PROBLEM REQUIREMENTS :: When you find the word "kernel" in a line of the entries, please copy the whole line.

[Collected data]
-- ==== Sys2Proof/Tests/Slice0.lean ====
section
/-!
SUPPORT. The model's own tests: the checks of well-formedness refuse what they should, the numbers of the data sheet's
worked sequences come out one step at a time, and every obligation that has hypotheses has a state and operands that meet
them (each clause of its own, at a boundary where the clause has a range).
-/

namespace Sys2Proof.Tests

open Machine

set_option Elab.async false

/-! ### Small states -/

/-- The part at the end of its start-up period. -/
abbrev ready : State := { State.reset with timebase := 3000, starting := false }

/-- A port with an OPEN session of this number. -/
abbrev openAt (p : Port) (number : Byte) (s : State) : State :=
  { s with
    ports := s.ports.put p { s.ports.get p with session := .opened, number := number }
    queues := s.queues.put p { s.queues.get p with isOpen := true, attention := true } }

/-- Every port with an OPEN session of number 1. -/
abbrev opened : State := openAt 0 1 (openAt 1 1 (openAt 2 1 (openAt 3 1 ready)))

/-- A port whose session is CLOSING, before the given stage. -/
abbrev closingAt (p : Port) (st : Stage) (s : State) : State :=
  { s with ports := s.ports.put p { s.ports.get p with session := .closing st } }

/-- A port whose slot holds a response. -/
abbrev holding (p : Port) (s : State) : State :=
  { s with ports := s.ports.put p { s.ports.get p with slot := .answerReady ⟨0x15, 9, .ok, false, []⟩ } }

/-- A request of a port on its way to its owner. -/
abbrev flying (p : Port) (r : Request) (s : State) : State :=
  { s with ports := s.ports.put p { s.ports.get p with slot := .working r.code 7 false, inFlight := [⟨r, true⟩] } }

/-- The state after a command; the reset state if it stopped. -/
abbrev after (c : Instr) (s : State) : State :=
  match exec c s with
  | .next t => t
  | _ => State.reset

/-- The answer in the slot of a port: the result and the payload. -/
abbrev answer (p : Port) (s : State) : Option (ResultCode × List Byte) :=
  match (s.ports.get p).slot with
  | .answerReady r => some (r.result, r.payload)
  | _ => none

/-- A request taken by its owner. -/
abbrev served (p : Port) (r : Request) (s : State) : State := after (r.command p) (flying p r s)

/-- The records on their way to a port's queue. -/
abbrev news (p : Port) (s : State) : List Event := (s.queues.get p).arriving.map fun a => a.2

/-- A state with one axis unit replaced. -/
abbrev withAxis (ax : Axis) (u : AxisUnit) (s : State) : State := { s with axes := s.axes.put ax u }

/-! ### Well-formedness -/

theorem test_wellFormed_refuses_configureAxis :
    (Instr.configureAxis 0 0 4 .normal (-2147483649) 0 0 0).wellFormed = false ∧
    (Instr.configureAxis 0 0 4 .normal 0 2147483648 0 0).wellFormed = false ∧
    (Request.configureAxis 0 4 .normal (-2147483649) 0 0 0).wellFormed = false ∧
    (Request.configureAxis 0 4 .normal 0 2147483648 0 0).wellFormed = false := by decide

theorem test_wellFormed_refuses_setOffset :
    (Instr.setOffset 0 0 2147483648).wellFormed = false ∧ (Request.setOffset 0 (-2147483649)).wellFormed = false := by
  decide

theorem test_wellFormed_refuses_align :
    (Instr.align 0 0 2147483648 .none .any).wellFormed = false ∧
    (Request.align 0 (-2147483649) .none .any).wellFormed = false := by decide

theorem test_wellFormed_refuses_defineZone :
    (Instr.defineZone 0 0 (-2147483649) 0 0 .none none).wellFormed = false ∧
    (Instr.defineZone 0 0 0 2147483648 0 .none none).wellFormed = false ∧
    (Request.defineZone 0 (-2147483649) 0 0 .none none).wellFormed = false ∧
    (Request.defineZone 0 0 2147483648 0 .none none).wellFormed = false := by decide

theorem test_wellFormed_refuses_modifyZone :
    (Instr.modifyZone 0 0 1 (-2147483649) 0 0 .none).wellFormed = false ∧
    (Instr.modifyZone 0 0 1 0 2147483648 0 .none).wellFormed = false ∧
    (Request.modifyZone 0 1 (-2147483649) 0 0 .none).wellFormed = false ∧
    (Request.modifyZone 0 1 0 2147483648 0 .none).wellFormed = false := by decide

theorem test_wellFormed_refuses_postMessage :
    (Instr.postMessage 0 1 true (List.replicate 57 0)).wellFormed = false ∧
    (Request.postMessage 1 true (List.replicate 57 0)).wellFormed = false ∧
    (Request.postMessage 1 true (List.replicate 56 0)).wellFormed = true := by decide

theorem test_wellFormed_refuses_voidTransaction :
    (Instr.voidTransaction 0 [0xA5]).wellFormed = false ∧ (Instr.voidTransaction 0 [0x5A]).wellFormed = false ∧
    (Instr.voidTransaction 0 [0x3C]).wellFormed = false ∧ (Instr.voidTransaction 0 [0xA6]).wellFormed = true := by decide

/-! ### Frames (09) -/

/-- R163, the data sheet's example: the register runs 0xD1, 0xAB, 0xB6, 0xDC. -/
theorem test_checkByte_of_the_example :
    crc8 [0x05] = 0xD1 ∧ crc8 [0x05, 0x01] = 0xAB ∧ crc8 [0x05, 0x01, 0x00] = 0xB6 ∧
    requestFrame 0x01 0 0 [] = [0x05, 0x01, 0x00, 0x00, 0xDC] := by decide +kernel

/-- R167: the offset of the first wrong field, 0xFF for the length. -/
theorem test_badPayload_offsets :
    ((requestRow 0x10).map fun r => r.parse (List.replicate 2 0 ++ [7] ++ List.replicate 12 0)) = some (.error 2) ∧
    ((requestRow 0x10).map fun r => r.parse (List.replicate 14 0 ++ [16])) = some (.error 14) ∧
    ((requestRow 0x11).map fun r => r.parse [4]) = some (.error 0) ∧
    ((requestRow 0x11).map fun r => r.parse []) = some (.error 0xFF) ∧
    ((requestRow 0x50).map fun r => r.parse [0, 0, 16]) = some (.error 2) ∧
    ((requestRow 0x60).map fun r => r.parse [4, 2, 0]) = some (.error 0) ∧
    ((requestRow 0x60).map fun r => r.parse [3, 2, 0]) = some (.error 1) ∧
    ((requestRow 0x60).map fun r => r.parse [3, 1, 1]) = some (.error 0xFF) := by decide +kernel

/-- R167: a code that no table of R164 lists is refused, at the enumerations that have a NONE as at the others. -/
theorem test_badPayload_codes :
    ((requestRow 0x18).map fun r => r.parse [0, 0, 0, 0, 0, 9, 0]) = some (.error 5) ∧
    ((requestRow 0x20).map fun r => r.parse (List.replicate 11 0 ++ [4, 0])) = some (.error 11) ∧
    ((requestRow 0x21).map fun r => r.parse (List.replicate 13 0 ++ [4])) = some (.error 13) ∧
    ((requestRow 0x35).map fun r => r.parse [0, 3]) = some (.error 1) := by decide +kernel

TASK RESPONSE ::
    requestFrame 0x01 0 0 [] = [0x05, 0x01, 0x00, 0x00, 0xDC] := by decide +kernel
    ((requestRow 0x60).map fun r => r.parse [3, 1, 1]) = some (.error 0xFF) := by decide +kernel
    ((requestRow 0x35).map fun r => r.parse [0, 3]) = some (.error 1) := by decide +kernel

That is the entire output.